Is Rental Income Counted As Investment Income on Taxes?
Many people earn extra money by investing in property that can be leased to tenants and generate monthly rental income, while for others, it’s their main source of income and they manage it as a business. Either way, the rental income needs to be reported on your tax return. When reporting, however, you don’t report it in the same way as your investment income.
The term “investment income” generally refers to financial investments, such as capital gains from the sale of stocks and bonds, interest payments and dividends, to name just a few. Rental income, however, is in a category all by itself. You won’t pay income tax on the gross amount of rental income you earn; rather the Internal Revenue Service allows you to offset it with the expenses related to generating the rental income.
Expenses you can deduct from your rental income cover the typical expenses that all homeowners generally incur, such as mortgage interest and property taxes. However, rental income deductions include many other expenses. If you hire companies to clean the interior of the home or building, use landscapers to cut the grass in the summer or have a maintenance person on premises – all these costs are deductible. You can also deduct insurance, the cost of advertising properties to prospective tenants, fees you pay to a management company that oversees the day-to-day rental operations and even annual depreciation deductions for a portion of the property’s acquisition cost.

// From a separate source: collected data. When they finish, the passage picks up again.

/-- Convert one element (R237, R238, R240): `r` is its stochastic number. RAW has no conversion; its bytes are free. -/
def convOut (fmt rnd r idx : Nat) (x : Out) : Conv × Exc :=
  if x.poison then (⟨0, false, false⟩, {})
  else
    have c : Conv := if fmt = 0 then ⟨Config.rawElem idx % 256, false, false⟩ else encodeElem fmt rnd r x.v
    (c, x.exc.join { csat := c.sat, cnan := c.nanMapped })

/-- Block `b` of a block-scaled row (R239): its scale byte and its elements. -/
def convBlock (fmt rnd : Nat) (sr : Nat → Nat) (base : Nat) (xs : List Out) : Nat × List (Conv × Exc) :=
  if xs.any fun x => x.poison then
    (Config.poisonScale (base / 32) % 256, xs.map fun _ => (⟨0, false, false⟩, {}))
  else
    have sc := blockScale fmt (xs.map Out.v)
    have one := fun (p : Out × Nat) =>
      if sc = 255 then ((⟨0, false, false⟩ : Conv), p.1.exc)
      else
        have r := convOut fmt rnd (sr (base + p.2)) (base + p.2) { p.1 with v := p.1.v.scale (127 - (sc : Int)) }
        (clampConv fmt r.1, r.2)
    (sc, xs.zipIdx.map one)

/-- A list cut into pieces of `n` elements; `k` bounds their number. -/
def pieces {α : Type} (n : Nat) : Nat → List α → List (List α)
  | 0, _ => []
  | k + 1, l => if l.isEmpty then [] else l.take n :: pieces n k (l.drop n)

/-- A row of output elements converted and laid in words; `base` is the element index of its first (R237 to R240, R251,
R252). A poisoned element poisons its whole block. -/
def outRow (fmt rnd : Nat) (sr : Nat → Nat) (base : Nat) (xs : List Out) : List RWord × List Exc :=
  if isScaled fmt then
    have bs := pieces 32 xs.length xs
    have cs := bs.zipIdx.map fun p => convBlock fmt rnd sr (base + 32 * p.2) p.1
    have es := cs.flatMap Prod.snd
    have bad := bs.flatMap fun b => b.map fun _ => b.any Out.poison
    (layRow fmt (es.map fun e => e.1.bits) (cs.map Prod.fst) bad, es.map Prod.snd)
  else
    have es := xs.zipIdx.map fun p => convOut fmt rnd (sr (base + p.2)) (base + p.2) p.1
    (layRow fmt (es.map fun e => e.1.bits) [] (xs.map Out.poison), es.map Prod.snd)

/-- Rows of output elements one after another, elements numbered on through them (R251). -/
def outRows (fmt rnd : Nat) (sr : Nat → Nat) : Nat → List (List Out) → List RWord × List Exc
  | _, [] => ([], [])
  | base, xs :: rest =>
    have r := outRow fmt rnd sr base xs
    have q := outRows fmt rnd sr (base + xs.length) rest
    (r.1 ++ q.1, r.2 ++ q.2)

/-- The stochastic numbers of a tile's output (R240, R241). -/
def State.srOf (s : State) (o : Op) (t elem : Nat) : Nat := srNumber (s.rd Reg.PLM_SR_SEED_SEED) o.opx t elem

/-- Rows of elements moved unchanged (R252). -/
def moveRows (fmt : Nat) (rows : List (List El)) : List RWord :=
  rows.flatMap fun r => layRow fmt (r.map El.bits) [] (r.map El.poison)

/-- Convert a tile's output rows, record their exceptions, and answer the words. -/
def State.finish (s : State) (o : Op) (t : Nat) (rows : List (List Out)) : State × List RWord :=
  have r := outRows o.fmtOut o.rnd (s.srOf o t) 0 rows
  (s.numRecord o.opx t r.2, r.1)

/-- A flit of twelve words (R218, R250): a poisoned word makes it a poisoned void marker. -/
def wordsFlit (fmt : Nat) (ws : List RWord) : Flit :=
  if ws.any fun w => w.isNone then { cls := 0, fmt := fmt, void := true, poison := true }
  else { cls := 0, fmt := fmt, payload := (ws.map fun w => w.getD 0).foldr (fun w a => w + 2 ^ 256 * a) 0 }

/-- The words a receive-queue flit fills (R252). -/
def flitWords (f : Flit) : List RWord :=
  if f.poison then List.replicate 12 none
  else if f.void then List.replicate 12 (some 0)
  else (List.range 12).map fun k => some (nbits f.payload (256 * k + 255) (256 * k))

/-- A writing tile's output (R250): to its C extent at word `w`, or deposited to OUT_Q. Words of a fenced tile are poisoned
(R220). -/
def State.putOut (s : State) (o : Op) (t w fmt : Nat) (ws : List RWord) : State :=
  have ws := if s.fenced (s.physOf t) then ws.map fun _ => none else ws
  if o.outValid then
    have fs := (pieces 12 ws.length ws).map fun p => (o.outLink, o.outQueue, t, wordsFlit fmt p)
    { s with palm := { s.palm with outgoing := s.palm.outgoing ++ fs } }
  else s.sramWriteN t w ws

/-- An accumulator entry of a logical tile (R253); entry (i, j) is number 64 i + j. -/
def State.accOf (s : State) (t i j : Nat) : Acc := SMap.get (fun _ => {}) s.palm.acc (4096 * s.physOf t + 64 * i + j)

/-- Replace an accumulator entry. -/
def State.setAcc (s : State) (t i j : Nat) (x : Acc) : State :=
  { s with palm := { s.palm with acc := SMap.set (fun _ => {}) s.palm.acc (4096 * s.physOf t + 64 * i + j) x } }

/-- Leave every entry of a tile as an unpoisoned long sum of zero (R253). -/
def State.clearAcc (s : State) (t : Nat) : State :=
  have p := s.physOf t
  { s with palm := { s.palm with acc := SMap.clear s.palm.acc fun k => k / 4096 == p } }

/-- A word access out of bounds that an op computed from data (R215): counted, and BOUNDS raised once for the op. `detail`
is 3 for SRAM, 4 for HBM; `addr` the SRAM word address or HBM byte address. -/
def State.boundsData (s : State) (o : Op) (t detail addr : Nat) : State :=
  have s := s.count Reg.PLM_BOUNDS_CNT 1
  if s.palm.boundsRaised then s
  else
    have s : State := { s with palm := { s.palm with boundsRaised := true } }
    have g := regionOf t
    (s.palmLast 2 detail g t 0 o.opx).fault
      { code := 0x0302, block := 8, cause := detail, c := addr, region := g, tile := t, ptile := s.physOf t, op := o.opx }

/-- The stacks that hold `n` words from word `w` are UP (R290). -/
def State.stacksUp (s : State) (w n : Nat) : Bool :=
  n == 0 || (List.range ((w + n - 1) / stackWords + 1 - w / stackWords)).all fun i =>
    w / stackWords + i < 8 && s.stackUp (w / stackWords + i)

/-- An HBM access of `n` words from word `w` lies inside the allocation (R214, R290). -/
def State.hbmInside (s : State) (w n : Nat) (write : Bool) : Bool :=
  n == 0 || (s.stacksUp w n && (List.range 16).any fun k =>
    s.rdb (Reg.PLM_HBM_WIN_EN k) && (!write || s.rdb (Reg.PLM_HBM_WIN_WR k))
      && 2048 * (s.rd (Reg.PLM_HBM_WIN_BASE k)) ≤ w && w + n ≤ 2048 * (s.rd (Reg.PLM_HBM_WIN_LIMIT k)))

/-- SRAM words lie in banks of a mask (R215, R249). -/
def inBanks (mask w n : Nat) : Bool :=
  n == 0 || (w + n ≤ 12288 && (List.range ((w + n - 1) / 1024 + 1 - w / 1024)).all fun i => nbit mask (w / 1024 + i))

/-- Read `n` HBM words by an address computed from data (R215): poison when it is out of bounds. -/
def State.hbmData (s : State) (o : Op) (t w n : Nat) : State × List RWord :=
  if s.hbmInside w n false then
    have r := s.hbmReadPalm w n
    (r.1.count Reg.PLM_POISON_IN_CNT (r.2.filter fun x => x.isNone).length, r.2)
  else ((s.boundsData o t 4 (32 * w)).count Reg.PLM_POISON_IN_CNT n, List.replicate n none)

/-- Write HBM words by an address computed from data (R215): discarded when it is out of bounds. -/
def State.hbmPut (s : State) (o : Op) (t w : Nat) (ws : List RWord) : State :=
  if s.hbmInside w ws.length true then s.hbmWriteN w ws else s.boundsData o t 4 (32 * w)

end Sys2Proof.Machine
end

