-- ==== Sys2Proof/Machine/TileMove.lean ====
section
/-! DEFINITION. Sys2Proof/Machine/TileMove.lean: what the movement and routing operations do in the tiles: COPY, GATHER,
SCATTER_ADD, TOPK, DISPATCH and COMBINE (R265 to R271), and the fill of A extents from a receive queue (R250). -/
namespace Sys2Proof.Machine

/-- The words of one HBM read, shared by tiles of one start address (R245). -/
def State.stageRead (a : State × SMap (List RWord)) (w n : Nat) : State × SMap (List RWord) :=
  if a.2.any fun p => p.1 == w then a
  else
    have r := a.1.hbmReadPalm w n
    (r.1, SMap.set (fun _ => []) a.2 w r.2)

/-- The HBM extents of an op's tiles, each distinct one read once (R245, R286). -/
def State.hbmExtentsRead (s : State) (o : Op) : State × SMap (List RWord) :=
  o.tiles.foldl (fun a t => State.stageRead a (o.hbmStart t) o.hbmLen) (s, [])

/-- COPY (R265): direction 0 HBM to SRAM, 1 SRAM to HBM, 2 SRAM to SRAM. -/
def State.opCopy (s : State) (o : Op) : State :=
  have ext := if o.flags % 4 = 0 then s.hbmExtentsRead o else (s, [])
  ext.1.forEach o.tiles fun s t =>
    match o.flags % 4 with
    | 0 =>
      have ws := SMap.get (fun _ => []) ext.2 (o.hbmStart t)
      have s := s.count Reg.PLM_POISON_IN_CNT (ws.filter fun x => x.isNone).length
      (s.putOut o t o.c o.fmtA ws).clearAcc t
    | 1 =>
      have r := s.sramReadN o.opx t o.a o.hbmLen
      (r.1.hbmWriteN (o.hbmStart t) r.2).clearAcc t
    | _ =>
      have r := s.sramReadN o.opx t o.a o.hbmLen
      (r.1.putOut o t o.c o.fmtA r.2).clearAcc t

/-- The 32-bit value `i` of packed words (R266, R269). -/
def idxAt (ws : List RWord) (i : Nat) : Option Nat := ((ws[i / 8]?).getD none).map fun w => field w (4 * (i % 8)) 4

/-- Row `idx` of a GATHER or SCATTER_ADD table in SRAM at word `base`, or in HBM (R266): read by a computed address. -/
def State.tableRow (s : State) (o : Op) (t base idx : Nat) : State × List RWord :=
  have w := if nbit o.flags 0 then o.hbmBase + idx * o.dim1 else base + idx * o.dim1
  if o.dim2 ≤ idx then
    ((s.boundsData o t (if nbit o.flags 0 then 4 else 3) (if nbit o.flags 0 then 32 * w else w)).count
      Reg.PLM_POISON_IN_CNT o.dim1, List.replicate o.dim1 none)
  else if nbit o.flags 0 then s.hbmData o t w o.dim1
  else s.sramReadN o.opx t w o.dim1

/-- GATHER (R266). -/
def State.opGather (s : State) (o : Op) : State :=
  s.forEach o.tiles fun s t =>
    have b := s.sramReadN o.opx t o.b ((o.dim0 + 7) / 8)
    have r := (List.range o.dim0).foldl (fun (a : State × List RWord) i =>
      match idxAt b.2 i with
      | none => (a.1, a.2 ++ List.replicate o.dim1 none)
      | some idx =>
        if idx = 0xFFFFFFFF then (a.1, a.2 ++ List.replicate o.dim1 (some 0))
        else
          have x := a.1.tableRow o t o.a idx
          (x.1, a.2 ++ x.2)) (b.1, [])
    (r.1.putOut o t o.c o.fmtA r.2).clearAcc t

In most cases, rental income and deductions are reported on a Schedule E attachment to your personal return. This remains true even if the rental activities are conducted through an S-Corp or partnership since your share of income through these business structures are ultimately reported on a Schedule E as well. For individuals who manage their rental properties as a trade or business or who actively participate in rental activities by providing services, such as changing tenant bed linens each day, you will then report all rental income and deductions on a Schedule C instead.
For any year that your rental expenses exceed rental income, you’ll need to be aware of the “at-risk” and “passive activity” rules – both of which limit how you can use the loss to offset non-rental income. The at-risk rules don’t allow you to reduce non-rental income with any rental loss that in excess of your total investment in the property. In addition, the IRS treats rental income as a passive activity, unless you operate rental business that requires a substantial amount of your time. The passive activity rules work in conjunction with the at-risk rules and only allow you to offset of types of passive income with a rental loss. However, if you’re eligible to report your rental activities on a Schedule C, the income is still considered passive but you can use up to $25,000 of rental losses to offset non-passive income reported on your return, such as employment income.